В контексте восприятия ньюгейтской прозы русской литературно-эстетической традицией особое место принадлежит Ф.М. Достоевскому. Уже поверхностного взгляда на роман Ф.М. Достоевского «Преступление и наказание» достаточно, чтобы увидеть в нем параллели с указанным романом Булвера-Литтона, что и отмечается рядом исследователей.

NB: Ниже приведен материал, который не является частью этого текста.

-- ==== Sys2Proof/Syntax.lean ====
section
/-!
DEFINITION. The commands of the block: one constructor per row of spec/opcode_table.json, in its order, with the operands
the command arrives with. A verdict of the world outside the model (a received FCS, a trained lane, a signature engine)
is an operand.
-/
namespace Sys2Proof

/-- The two requesters of register pages (R54, R60). -/
inductive Requester | host | holtarun
  deriving DecidableEq, Repr

/-- A read of a page's register as it reaches the page (R52): page, byte enables. -/
structure PageRead where
  page : Nat
  be : Nat
  deriving DecidableEq, Repr

/-- What comes back for the words of a read (R327, R328): the bits found in error, as word of the atoms read and 72-bit mask, and
whether a command/address parity error was reported. -/
structure ReadBits where
  errs : List (Nat × Nat)
  parity : Bool
  deriving DecidableEq, Repr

Так, по словам Ю.И. Кагарлицкого, Булвер «впервые за тридцать четыре года до появления "Преступления и наказания" (разумеется, на другом уровне таланта) поставил вопрос о недопустимости преступления для выдающейся личности, даже против человека ничтожного» [Кагарлицкий, 1985, с. 546]. На сходство романа Булвера с «Преступлением и наказанием» Достоевского указывают и другие, в том числе зарубежные исследователи: «В своем признании Эрам описывает этот умственный процесс очень подробно (это удивительно напоминает в общих чертах мысли позднего Раскольникова)», - пишет К. Холлингсворт [НоШ^Б'ОгШ, 1963, с. 89]. Анализ возможных сюжетных реминисценций провел в своей статье французский исследователь Р. Мессак. В нашей статье мы попытаемся более подробно исследовать интертекстуальные отношения названных произведений, на первый взгляд, таких далеких друг от друга, с целью установления преемственности развития романного жанра в английской и русской литературах.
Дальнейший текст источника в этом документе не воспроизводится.